To process streamed data in multiple steps, we can pipeline (connect) streams:

  1. Input is received via a readable stream.
  2. Each processing step is performed via a transform stream.
  3. For the last processing step, we have two options:
    • We can write the data in the most recent readable stream into a writable stream. That is, the writable stream is the last element of our pipeline.
    • We can process the data in the most recent readable stream in some other manner.

Part (2) is optional.

Text encodings  

When creating text streams, it is best to always specify an encoding:

  • The Node.js docs have a list of supported encodings and their default spellings – for example:

    • 'utf8'
    • 'utf16le'
    • 'base64'
  • A few different spellings are also allowed. You can use Buffer.isEncoding() to check which ones are:

    > buffer.Buffer.isEncoding('utf8')
    true
    > buffer.Buffer.isEncoding('utf-8')
    true
    > buffer.Buffer.isEncoding('UTF-8')
    true
    > buffer.Buffer.isEncoding('UTF:8')
    false
    

The default value for encodings is null, which is equivalent to 'utf8'.
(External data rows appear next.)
-- ==== Sys2Proof/Tests/Slice0.lean ====
section
/-! SUPPORT. Tests: the checks of WellFormed, decoding of words written out from 30_encoding.md, single steps from
95_test_vectors.md (the vector is named in each comment), and for each obligation with hypotheses a state and
operands that meet them. -/

namespace Sys2Proof.Tests

open Sys2Proof.Machine

/-! ### WellFormed: each check refuses an ill-formed term -/

theorem test_wf_example : Config.example.wf = true := by decide
theorem test_wf_pins_refused : ({ Config.example with pinMask := 7#32 } : Config).wf = false := by decide
theorem test_wf_clock_refused : ({ Config.example with masterClock := 0#32 } : Config).wf = false := by decide
theorem test_wf_baud_refused :
    ({ Config.example with telemetryBaud := [(1#8, 0#32)] } : Config).wf = false := by decide
theorem test_wf_width_refused : ({ Config.example with divisorWidth := 33 } : Config).wf = false := by decide
theorem test_wf_base_refused : ({ Config.example with uartBase := 2 } : Config).wf = false := by decide
theorem test_wf_configure_zero_refused : (Instr.configure 0#32 48000000#32).wf Config.example = false := by decide
theorem test_wf_configure_clock_refused : (Instr.configure 19200#32 0#32).wf Config.example = false := by decide
theorem test_wf_configure_wide_refused : (Instr.configure 1#32 1048576#32).wf Config.example = false := by decide
theorem test_wf_configure_taken : (Instr.configure 1#32 1048575#32).wf Config.example = true := by decide
theorem test_wf_tpinit_refused : (Instr.tpinit 3#8).wf Config.example = false := by decide
theorem test_wf_cr_reserved_refused : (Instr.regWriteCR 0x1#32).wf Config.example = false := by decide
theorem test_wf_cr_rx_refused : (Instr.regWriteCR 0x30#32).wf Config.example = false := by decide
theorem test_wf_cr_tx_refused : (Instr.regWriteCR 0xC0#32).wf Config.example = false := by decide
theorem test_wf_mr_refused :
    (Instr.regWriteMR 0x0#32).wf { Config.example with refuseOtherModes := true } = false := by decide
theorem test_wf_brgr_refused : (Instr.regWriteBRGR 0x10000#32).wf Config.example = false := by decide
theorem test_wf_ptcr_reserved_refused : (Instr.regWritePTCR 0x4#32).wf Config.example = false := by decide
theorem test_wf_ptcr_rx_refused : (Instr.regWritePTCR 0x3#32).wf Config.example = false := by decide
theorem test_wf_ptcr_tx_refused : (Instr.regWritePTCR 0x300#32).wf Config.example = false := by decide

/-! ### Decoding: words and headers from R56, R57, R64, R74 and section 2.1 -/

theorem test_decode_configure :
    decode (.cmd 0x0100004B0002DC6C00#72) = .ok (.configure 19200#32 48000000#32) := by decide
theorem test_decode_stop : decode (.cmd 0x020000000000000000#72) = .ok .stop := by decide
theorem test_decode_putc : decode (.cmd 0x03000000FF00000000#72) = .ok (.putc 0xFF#8) := by decide
theorem test_decode_tpinit : decode (.cmd 0x040000000100000000#72) = .ok (.tpinit 1#8) := by decide
theorem test_decode_tprecv : decode (.cmd 0x050000000000000000#72) = .ok .tprecv := by decide
theorem test_decode_rxisr : decode (.cmd 0x060000000000000000#72) = .ok .rxisr := by decide
theorem test_decode_writeCR : decode (.bus 0b1000000000000#13 0xAC#32) = .ok (.regWriteCR 0xAC#32) := by decide
theorem test_decode_writeMR : decode (.bus 0b1000000000100#13 0x800#32) = .ok (.regWriteMR 0x800#32) := by decide
theorem test_decode_readMR : decode (.bus 0b0000000000100#13 0x0#32) = .ok .regReadMR := by decide
theorem test_decode_writeIER : decode (.bus 0b1000000001000#13 0x1#32) = .ok (.regWriteIER 0x1#32) := by decide
theorem test_decode_writeIDR : decode (.bus 0b1000000001100#13 0x1#32) = .ok (.regWriteIDR 0x1#32) := by decide
theorem test_decode_readSR : decode (.bus 0b0000000010100#13 0x0#32) = .ok .regReadSR := by decide
theorem test_decode_readRHR : decode (.bus 0b0000000011000#13 0x0#32) = .ok .regReadRHR := by decide
theorem test_decode_writeTHR : decode (.bus 0b1000000011100#13 0x41#32) = .ok (.regWriteTHR 0x41#32) := by decide
theorem test_decode_writeBRGR : decode (.bus 0b1000000100000#13 156#32) = .ok (.regWriteBRGR 156#32) := by decide
theorem test_decode_writePTCR : decode (.bus 0b1000100100000#13 0x202#32) = .ok (.regWritePTCR 0x202#32) := by decide
theorem test_decode_reserved_opcode :
    decode (.cmd 0x070000000000000000#72) = .error (.reservedOpcode 0x07#8) := by decide
theorem test_decode_reserved_bits :
    decode (.cmd 0x030000014100000000#72) = .error (.reservedOperandBits 0x030000014100000000#72) := by decide
theorem test_decode_read_of_control :
    decode (.bus 0x0000#13 0x0#32) = .error (.badBusAccess false 0x000#12) := by decide
theorem test_table_word_command : decodeTableWord 72 0x030000004100000000 = some (.putc 0x41#8) := by decide
theorem test_table_word_bus : decodeTableWord 16 0x1020 = some (.regWriteBRGR 0#32) := by decide
theorem test_table_word_bus_data : decodeTableWord 48 0x00000041101C = some (.regWriteTHR 0x41#32) := by decide

/-! ### Helpers -/

/-- The next state of an outcome. -/
def nx : StepResult → Option State
  | .next s => some s
  | .fault _ => none
  | .refused _ => none

/-- Reset under a variant. -/
def base (v : Variant) : State := State.resetOf { Config.example with variant := v }

/-- The clock gate, the receiver and the transmitter on. -/
def powered (v : Variant) : State := { base v with clk := true, rxen := true, txen := true }

/-- A command in progress, its operands latched. -/
def busy (v : Variant) (op : Opcode) (n : BitVec 4) (a b : Word) : State :=
  { powered v with seqOp := op, seqStep := n, latchA := some a, latchB := some b, latchT := some 156#32 }

/-- A byte ready. -/
def ready (v : Variant) (b : Byte) : State := { powered v with rxrdy := true, rhr := some b }

/-- After CONFIGURE 19200, 48000000 in `InterruptDriver` (section 2.4). -/
def running : State :=
  { powered .interruptDriver with
    latchA := some 19200#32, latchB := some 48000000#32, latchT := some 156#32, mr := some 0x800#32,
    brgr := some 156#32, pins := .peripheral 3#32 .peripheralInputNoPullUp, imrRxrdy := true, lineEn := true,
    port := .running }

/-- The same, the handler about to read or to push. -/
def handling (n : BitVec 2) : State :=
  { running with ctx := .irq, istep := n, rxrdy := true, rhr := some 0x41#8, latchTI := some 0x41#8 }

/-! ### The text form of a command (R63) -/

theorem test_assemble_configure :
    assemble "CONFIGURE 19200, 48000000".toList = some (.configure 19200#32 48000000#32) := by decide
theorem test_assemble_hexadecimal : assemble "PUTC 0x41".toList = some (.putc 0x41#8) := by decide
theorem test_assemble_too_wide : assemble "PUTC 256".toList = none := by decide

/-! ### One step of each instruction -/

-- S1 of section 1: 48000000 / (16 * 19200) = 156.
theorem test_configure_divisor :
    (nx (exec (.configure 0#32 0#32) (busy .pollingOnlyDriver 0x01#8 0#4 19200#32 48000000#32))).map
      (fun t => (t.latchT, t.seqStep)) = some (some 156#32, 1#4) := by decide
-- Section 2.3, wrap trap: 16 * 268435456 does not wrap to 0.
theorem test_configure_no_wrap :
    (nx (exec (.configure 0#32 0#32) (busy .pollingOnlyDriver 0x01#8 0#4 268435456#32 4294967295#32))).map
      (fun t => (t.latchT, t.refused)) = some (some 0#32, none) := by decide
-- T1: step 0 writes IDR, step 1 masks the line.
theorem test_stop_masks :
    (nx (exec .stop { running with seqOp := 0x02#8 })).map
      (fun t => (t.imrRxrdy, t.lineEn, t.hist)) = some (false, true, [.regW .IDR 0x1#32]) := by decide
-- T4: STOP before the clock is on.
theorem test_stop_unclocked :
    (nx (exec .stop { base .pollingOnlyDriver with seqOp := 0x02#8 })).map
      (fun t => (t.fault, t.seqOp)) = some (some (.unclockedAccess .IDR), 0x02#8) := by decide
-- X1: the write step.
theorem test_putc_write :
    (nx (exec (.putc 0#8) { busy .pollingOnlyDriver 0x03#8 1#4 0x41#32 0#32 with txe := true })).map
      (fun t => (t.thr, t.thrValid, t.txe, t.seqOp)) = some (some 0x41#8, true, false, 0x00#8) := by decide
-- X6: NoOpDriver.
theorem test_putc_noop :
    (nx (exec (.putc 0x41#8) (base .noOpDriver))).map (fun t => (t.hist, t.seqOp)) =
      some ([.cmd 0x03#8 0x41#32 0#32, .done 0x03#8 none], 0x00#8) := by decide
-- TP2: protocol 2 has 57600 baud, 48000000 / (16 * 57600) = 52.
theorem test_tpinit_divisor :
    (nx (exec (.tpinit 0#8) (busy .telemetryDriver 0x04#8 0#4 2#32 0#32))).map (fun t => (t.latchT, t.latchA)) =
      some (some 52#32, some 57600#32) := by decide
-- TP1: the last step arms the receive transfer.
theorem test_tpinit_arms :
    (nx (exec (.tpinit 0#8) (busy .telemetryDriver 0x04#8 7#4 9600#32 48000000#32))).map
      (fun t => (t.pdcRxen, t.pdcTxen, t.port)) = some (true, false, .configuredIdle) := by decide
-- TP9: 0xFF is data, widened with zeros.
theorem test_tprecv_byte :
    (nx (exec .tprecv { ready .telemetryDriver 0xFF#8 with seqOp := 0x05#8, seqStep := 1#4 })).map
      (fun t => (t.latchRes, t.rxrdy)) = some (some 0x00FF#16, false) := by decide
-- TP14: receiving before configuring.
theorem test_tprecv_unclocked :
    (nx (exec .tprecv { base .telemetryDriver with seqOp := 0x05#8 })).map (fun t => t.fault) =
      some (some (.unclockedAccess .SR)) := by decide
-- I1: the read acknowledges.
theorem test_rxisr_read :
    (nx (exec .rxisr (handling 0#2))).map (fun t => (t.latchTI, t.rxrdy, t.istep, t.rhr)) =
      some (some 0x41#8, false, 1#2, some 0x41#8) := by decide
-- I2: the push appends, and the handler returns.
theorem test_rxisr_push :
    (nx (exec .rxisr { handling 1#2 with rxbuf := [0x00#8] })).map (fun t => (t.rxbuf, t.ctx, t.istep)) =
      some ([0x00#8, 0x41#8], .fg, 0#2) := by decide
-- M5: reset and disable.
theorem test_writeCR_reset :
    (nx (exec (.regWriteCR 0xAC#32) { ready .pollingOnlyDriver 0x55#8 with thrValid := true, thr := some 0x77#8 })).map
      (fun t => (t.rxen, t.txen, t.rxrdy, t.rhr, t.thrValid, t.txe)) =
      some (false, false, false, none, false, false) := by decide
-- M6: the enables change no flag.
theorem test_writeCR_enable :
    (nx (exec (.regWriteCR 0x50#32) { base .pollingOnlyDriver with clk := true })).map
      (fun t => (t.rxen, t.txen, t.rxrdy, t.txe)) = some (true, true, false, false) := by decide
-- M9.
theorem test_writeMR :
    (nx (exec (.regWriteMR 0x800#32) (powered .pollingOnlyDriver))).map (fun t => t.mr) =
      some (some 0x800#32) := by decide
-- R85: a read returns what was written.
theorem test_readMR :
    (nx (exec .regReadMR { powered .pollingOnlyDriver with mr := some 0x800#32 })).map (fun t => t.hist) =
      some [.regR .MR 0x800#32] := by decide
-- M20: enabling while a byte is ready raises the request at once.
theorem test_writeIER :
    (nx (exec (.regWriteIER 0x1#32) (ready .interruptDriver 0x41#8))).map (fun t => (t.imrRxrdy, t.irqReq)) =
      some (true, true) := by decide
-- M22.
theorem test_writeIDR :
    (nx (exec (.regWriteIDR 0x1#32) { ready .interruptDriver 0x41#8 with imrRxrdy := true })).map
      (fun t => (t.imrRxrdy, t.rxrdy, t.irqReq)) = some (false, true, false) := by decide
-- M3: no flag changes.
theorem test_readSR :
    (nx (exec .regReadSR (ready .pollingOnlyDriver 0x41#8))).map (fun t => (t.rxrdy, t.txe)) =
      some (true, false) := by decide
-- M16: the upper 24 bits are 0, and the byte stays.
theorem test_readRHR :
    (nx (exec .regReadRHR (ready .pollingOnlyDriver 0xFF#8))).map (fun t => (t.hist, t.rxrdy, t.rhr)) =
      some ([.regR .RHR 0x000000FF#32], false, some 0xFF#8) := by decide
-- M18.
theorem test_writeTHR :
    (nx (exec (.regWriteTHR 0x41#32) { powered .pollingOnlyDriver with txe := true })).map
      (fun t => (t.thr, t.thrValid, t.txe)) = some (some 0x41#8, true, false) := by decide
-- M19.
theorem test_writeTHR_refused :
    (nx (exec (.regWriteTHR 0x41#32) (powered .pollingOnlyDriver))).map (fun t => t.refused) =
      some (some (.thrOverwrite 0x41#32)) := by decide
-- M13, M14.
theorem test_writeBRGR :
    (nx (exec (.regWriteBRGR 0xFFFF#32) (powered .pollingOnlyDriver))).map (fun t => t.brgr) =
      some (some 0xFFFF#32) := by decide
theorem test_writeBRGR_refused :
    (nx (exec (.regWriteBRGR 0x10000#32) (powered .pollingOnlyDriver))).map (fun t => t.refused) =
      some (some (.divisorTooWide 65536)) := by decide
-- M24, M25.
theorem test_writePTCR_disable :
    (nx (exec (.regWritePTCR 0x202#32) { powered .telemetryDriver with pdcRxen := true })).map
      (fun t => (t.pdcRxen, t.pdcTxen)) = some (false, false) := by decide
theorem test_writePTCR_arm :
    (nx (exec (.regWritePTCR 0x1#32) (powered .telemetryDriver))).map (fun t => (t.pdcRxen, t.pdcTxen)) =
      some (true, false) := by decide
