-- ==== Sys2Proof/Syntax.lean ====
section
/-!
DEFINITION. The operations of the block: one constructor per row of spec/opcode_table.json
(30_encoding.md R76, R81, R83).
-/

namespace Sys2Proof

/-- The 27 operations. The twenty rows of the symbol table have no operand in their word: they read the record `TS`.
ENC.EVAL's word is the fragment index, PW's an optional symbol, PIVOT's an optional pulse width. -/
inductive Instr where
  | encMark
  | encSfid
  | encRsvd
  | encHourh
  | encHourl
  | encMinh
  | encMinm
  | encMinl
  | encWdh
  | encWdl
  | encChk1
  | encDayh
  | encDaym
  | encDayl
  | encMonh
  | encMonl
  | encYrh
  | encYrm
  | encYrl
  | encChk2
  | encEval (f : BitVec 5)
  | pw (s : OptSym)
  | pivot (w : OptPw)
  | rndSample
  | updArm
  | updBegin
  | updCommit
deriving DecidableEq, Repr

end Sys2Proof
end

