-- ==== Sys2Proof/Laws/State.lean ====
section
/-!
SUPPORT. What each operation over the state does to each field: one lemma per field, true by definition.
-/

namespace Sys2Proof.Laws.State

open Sys2Proof.Machine

variable (s : State)

/-! silent -/

@[simp] theorem silent_pivot : (silent s).pivot = s.pivot := rfl
@[simp] theorem silent_count : (silent s).count = s.count := rfl
@[simp] theorem silent_updating : (silent s).updating = s.updating := rfl
@[simp] theorem silent_phase : (silent s).phase = s.phase := rfl
@[simp] theorem silent_sleepUs : (silent s).sleepUs = s.sleepUs := rfl
@[simp] theorem silent_fltCode : (silent s).fltCode = s.fltCode := rfl
@[simp] theorem silent_ts : (silent s).ts = s.ts := rfl
@[simp] theorem silent_waitBroken : (silent s).waitBroken = s.waitBroken := rfl
@[simp] theorem silent_out : (silent s).out = none := rfl
@[simp] theorem silent_result : (silent s).result = none := rfl
@[simp] theorem silent_script : (silent s).script = s.script := rfl
@[simp] theorem silent_tick : (silent s).tick = s.tick := rfl

/-! answer -/

@[simp] theorem answer_pivot (v : Word) : (answer v s).pivot = s.pivot := rfl
@[simp] theorem answer_count (v : Word) : (answer v s).count = s.count := rfl
@[simp] theorem answer_updating (v : Word) : (answer v s).updating = s.updating := rfl
@[simp] theorem answer_phase (v : Word) : (answer v s).phase = s.phase := rfl
@[simp] theorem answer_sleepUs (v : Word) : (answer v s).sleepUs = s.sleepUs := rfl
@[simp] theorem answer_fltCode (v : Word) : (answer v s).fltCode = s.fltCode := rfl
@[simp] theorem answer_ts (v : Word) : (answer v s).ts = s.ts := rfl
@[simp] theorem answer_waitBroken (v : Word) : (answer v s).waitBroken = s.waitBroken := rfl
@[simp] theorem answer_out (v : Word) : (answer v s).out = some v := rfl
@[simp] theorem answer_result (v : Word) : (answer v s).result = none := rfl
@[simp] theorem answer_script (v : Word) : (answer v s).script = s.script := rfl
@[simp] theorem answer_tick (v : Word) : (answer v s).tick = s.tick := rfl

/-! returning -/

@[simp] theorem returning_pivot (r : Result) : (returning r s).pivot = s.pivot := rfl
@[simp] theorem returning_count (r : Result) : (returning r s).count = s.count := rfl
@[simp] theorem returning_updating (r : Result) : (returning r s).updating = s.updating := rfl
@[simp] theorem returning_phase (r : Result) : (returning r s).phase = s.phase := rfl
@[simp] theorem returning_sleepUs (r : Result) : (returning r s).sleepUs = s.sleepUs := rfl
@[simp] theorem returning_fltCode (r : Result) : (returning r s).fltCode = s.fltCode := rfl
@[simp] theorem returning_ts (r : Result) : (returning r s).ts = s.ts := rfl
@[simp] theorem returning_waitBroken (r : Result) : (returning r s).waitBroken = s.waitBroken := rfl
@[simp] theorem returning_out (r : Result) : (returning r s).out = none := rfl
@[simp] theorem returning_result (r : Result) : (returning r s).result = some r := rfl
@[simp] theorem returning_script (r : Result) : (returning r s).script = s.script := rfl
@[simp] theorem returning_tick (r : Result) : (returning r s).tick = s.tick := rfl

/-! raise -/

@[simp] theorem raise_pivot (f : BlockFault) : (raise f s).pivot = s.pivot := rfl
@[simp] theorem raise_count (f : BlockFault) : (raise f s).count = s.count := rfl
@[simp] theorem raise_updating (f : BlockFault) : (raise f s).updating = false := rfl
@[simp] theorem raise_phase (f : BlockFault) : (raise f s).phase = .halted := rfl
@[simp] theorem raise_sleepUs (f : BlockFault) : (raise f s).sleepUs = s.sleepUs := rfl
@[simp] theorem raise_fltCode (f : BlockFault) : (raise f s).fltCode = if s.fltCode = 0 then faultCode f else s.fltCode := rfl
@[simp] theorem raise_ts (f : BlockFault) : (raise f s).ts = s.ts := rfl
@[simp] theorem raise_waitBroken (f : BlockFault) : (raise f s).waitBroken = s.waitBroken := rfl
@[simp] theorem raise_out (f : BlockFault) : (raise f s).out = none := rfl
@[simp] theorem raise_result (f : BlockFault) : (raise f s).result = some (.raised f) := rfl
@[simp] theorem raise_script (f : BlockFault) : (raise f s).script = s.script := rfl
@[simp] theorem raise_tick (f : BlockFault) : (raise f s).tick = s.tick := rfl

/-! raiseAnswering -/

@[simp] theorem raiseAnswering_pivot (f : BlockFault) (v : Word) : (raiseAnswering f v s).pivot = s.pivot := rfl
@[simp] theorem raiseAnswering_count (f : BlockFault) (v : Word) : (raiseAnswering f v s).count = s.count := rfl
@[simp] theorem raiseAnswering_updating (f : BlockFault) (v : Word) : (raiseAnswering f v s).updating = false := rfl
@[simp] theorem raiseAnswering_phase (f : BlockFault) (v : Word) : (raiseAnswering f v s).phase = .halted := rfl
@[simp] theorem raiseAnswering_sleepUs (f : BlockFault) (v : Word) : (raiseAnswering f v s).sleepUs = s.sleepUs := rfl
@[simp] theorem raiseAnswering_fltCode (f : BlockFault) (v : Word) : (raiseAnswering f v s).fltCode = if s.fltCode = 0 then faultCode f else s.fltCode := rfl
@[simp] theorem raiseAnswering_ts (f : BlockFault) (v : Word) : (raiseAnswering f v s).ts = s.ts := rfl
@[simp] theorem raiseAnswering_waitBroken (f : BlockFault) (v : Word) : (raiseAnswering f v s).waitBroken = s.waitBroken := rfl
@[simp] theorem raiseAnswering_out (f : BlockFault) (v : Word) : (raiseAnswering f v s).out = some v := rfl
@[simp] theorem raiseAnswering_result (f : BlockFault) (v : Word) : (raiseAnswering f v s).result = some (.raised f) := rfl
@[simp] theorem raiseAnswering_script (f : BlockFault) (v : Word) : (raiseAnswering f v s).script = s.script := rfl
@[simp] theorem raiseAnswering_tick (f : BlockFault) (v : Word) : (raiseAnswering f v s).tick = s.tick := rfl

/-! countSample -/

@[simp] theorem countSample_pivot : (countSample s).pivot = s.pivot := rfl
@[simp] theorem countSample_count : (countSample s).count = s.count + 1 := rfl
@[simp] theorem countSample_updating : (countSample s).updating = s.updating := rfl
@[simp] theorem countSample_phase : (countSample s).phase = s.phase := rfl
@[simp] theorem countSample_sleepUs : (countSample s).sleepUs = s.sleepUs := rfl
@[simp] theorem countSample_fltCode : (countSample s).fltCode = s.fltCode := rfl
@[simp] theorem countSample_ts : (countSample s).ts = s.ts := rfl
@[simp] theorem countSample_waitBroken : (countSample s).waitBroken = s.waitBroken := rfl
@[simp] theorem countSample_out : (countSample s).out = s.out := rfl
@[simp] theorem countSample_result : (countSample s).result = s.result := rfl
@[simp] theorem countSample_script : (countSample s).script = s.script := rfl
@[simp] theorem countSample_tick : (countSample s).tick = s.tick := rfl

/-! armUpdater -/

@[simp] theorem armUpdater_pivot (us : BitVec 20) : (armUpdater us s).pivot = s.pivot := rfl
@[simp] theorem armUpdater_count (us : BitVec 20) : (armUpdater us s).count = s.count := rfl
@[simp] theorem armUpdater_updating (us : BitVec 20) : (armUpdater us s).updating = s.updating := rfl
@[simp] theorem armUpdater_phase (us : BitVec 20) : (armUpdater us s).phase = .sleeping := rfl
@[simp] theorem armUpdater_sleepUs (us : BitVec 20) : (armUpdater us s).sleepUs = us := rfl
@[simp] theorem armUpdater_fltCode (us : BitVec 20) : (armUpdater us s).fltCode = s.fltCode := rfl
@[simp] theorem armUpdater_ts (us : BitVec 20) : (armUpdater us s).ts = s.ts := rfl
@[simp] theorem armUpdater_waitBroken (us : BitVec 20) : (armUpdater us s).waitBroken = s.waitBroken := rfl
@[simp] theorem armUpdater_out (us : BitVec 20) : (armUpdater us s).out = none := rfl
@[simp] theorem armUpdater_result (us : BitVec 20) : (armUpdater us s).result = none := rfl
@[simp] theorem armUpdater_script (us : BitVec 20) : (armUpdater us s).script = s.script := rfl
@[simp] theorem armUpdater_tick (us : BitVec 20) : (armUpdater us s).tick = s.tick := rfl

/-! beginUpdate -/

@[simp] theorem beginUpdate_pivot : (beginUpdate s).pivot = s.pivot := rfl
@[simp] theorem beginUpdate_count : (beginUpdate s).count = s.count := rfl
@[simp] theorem beginUpdate_updating : (beginUpdate s).updating = true := rfl
@[simp] theorem beginUpdate_phase : (beginUpdate s).phase = .updating := rfl
@[simp] theorem beginUpdate_sleepUs : (beginUpdate s).sleepUs = s.sleepUs := rfl
@[simp] theorem beginUpdate_fltCode : (beginUpdate s).fltCode = s.fltCode := rfl
@[simp] theorem beginUpdate_ts : (beginUpdate s).ts = s.ts := rfl
@[simp] theorem beginUpdate_waitBroken : (beginUpdate s).waitBroken = s.waitBroken := rfl
@[simp] theorem beginUpdate_out : (beginUpdate s).out = none := rfl
@[simp] theorem beginUpdate_result : (beginUpdate s).result = none := rfl
@[simp] theorem beginUpdate_script : (beginUpdate s).script = s.script := rfl
@[simp] theorem beginUpdate_tick : (beginUpdate s).tick = s.tick := rfl

/-! commitPivot -/

@[simp] theorem commitPivot_pivot (v : Word) : (commitPivot v s).pivot = v := rfl
@[simp] theorem commitPivot_count (v : Word) : (commitPivot v s).count = 0 := rfl
@[simp] theorem commitPivot_updating (v : Word) : (commitPivot v s).updating = false := rfl
@[simp] theorem commitPivot_phase (v : Word) : (commitPivot v s).phase = .ready := rfl
@[simp] theorem commitPivot_sleepUs (v : Word) : (commitPivot v s).sleepUs = s.sleepUs := rfl
@[simp] theorem commitPivot_fltCode (v : Word) : (commitPivot v s).fltCode = s.fltCode := rfl
@[simp] theorem commitPivot_ts (v : Word) : (commitPivot v s).ts = s.ts := rfl
@[simp] theorem commitPivot_waitBroken (v : Word) : (commitPivot v s).waitBroken = s.waitBroken := rfl
@[simp] theorem commitPivot_out (v : Word) : (commitPivot v s).out = none := rfl
@[simp] theorem commitPivot_result (v : Word) : (commitPivot v s).result = none := rfl
@[simp] theorem commitPivot_script (v : Word) : (commitPivot v s).script = s.script := rfl
@[simp] theorem commitPivot_tick (v : Word) : (commitPivot v s).tick = s.tick := rfl

/-! present -/

@[simp] theorem present_pivot (inp : Config.Inputs) : (present inp s).pivot = s.pivot := rfl
@[simp] theorem present_count (inp : Config.Inputs) : (present inp s).count = s.count := rfl
@[simp] theorem present_updating (inp : Config.Inputs) : (present inp s).updating = s.updating := rfl
@[simp] theorem present_phase (inp : Config.Inputs) : (present inp s).phase = s.phase := rfl
@[simp] theorem present_sleepUs (inp : Config.Inputs) : (present inp s).sleepUs = s.sleepUs := rfl
@[simp] theorem present_fltCode (inp : Config.Inputs) : (present inp s).fltCode = s.fltCode := rfl
@[simp] theorem present_ts (inp : Config.Inputs) : (present inp s).ts = inp.ts := rfl
@[simp] theorem present_waitBroken (inp : Config.Inputs) : (present inp s).waitBroken = inp.waitBroken := rfl
@[simp] theorem present_out (inp : Config.Inputs) : (present inp s).out = s.out := rfl
@[simp] theorem present_result (inp : Config.Inputs) : (present inp s).result = s.result := rfl
@[simp] theorem present_script (inp : Config.Inputs) : (present inp s).script = s.script := rfl
@[simp] theorem present_tick (inp : Config.Inputs) : (present inp s).tick = s.tick := rfl

/-! resetBlock -/

@[simp] theorem resetBlock_pivot : (resetBlock s).pivot = 0 := rfl
@[simp] theorem resetBlock_count : (resetBlock s).count = 0 := rfl
@[simp] theorem resetBlock_updating : (resetBlock s).updating = false := rfl
@[simp] theorem resetBlock_phase : (resetBlock s).phase = .ready := rfl
@[simp] theorem resetBlock_sleepUs : (resetBlock s).sleepUs = 0 := rfl
@[simp] theorem resetBlock_fltCode : (resetBlock s).fltCode = 0 := rfl
@[simp] theorem resetBlock_ts : (resetBlock s).ts = s.ts := rfl
@[simp] theorem resetBlock_waitBroken : (resetBlock s).waitBroken = s.waitBroken := rfl
@[simp] theorem resetBlock_out : (resetBlock s).out = none := rfl
@[simp] theorem resetBlock_result : (resetBlock s).result = none := rfl
@[simp] theorem resetBlock_script : (resetBlock s).script = s.script := rfl
@[simp] theorem resetBlock_tick : (resetBlock s).tick = s.tick := rfl

end Sys2Proof.Laws.State
end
Helper function: readableToString()  

We will occasionally use the following helper function. You don’t need to understand how it works, only (roughly) what it does.

import * as stream from 'stream';

/**
 * Reads all the text in a readable stream and returns it as a string,
 * via a Promise.
 * @param {stream.Readable} readable
 */
function readableToString(readable) {
  return new Promise((resolve, reject) => {
    let data = '';
    readable.on('data', function (chunk) {
      data += chunk;
    });
    readable.on('end', function () {
      resolve(data);
    });
    readable.on('error', function (err) {
      reject(err);
    });
  });
}

This function is implemented via the event-based API. We’ll later see a simpler way of doing this – via async iteration.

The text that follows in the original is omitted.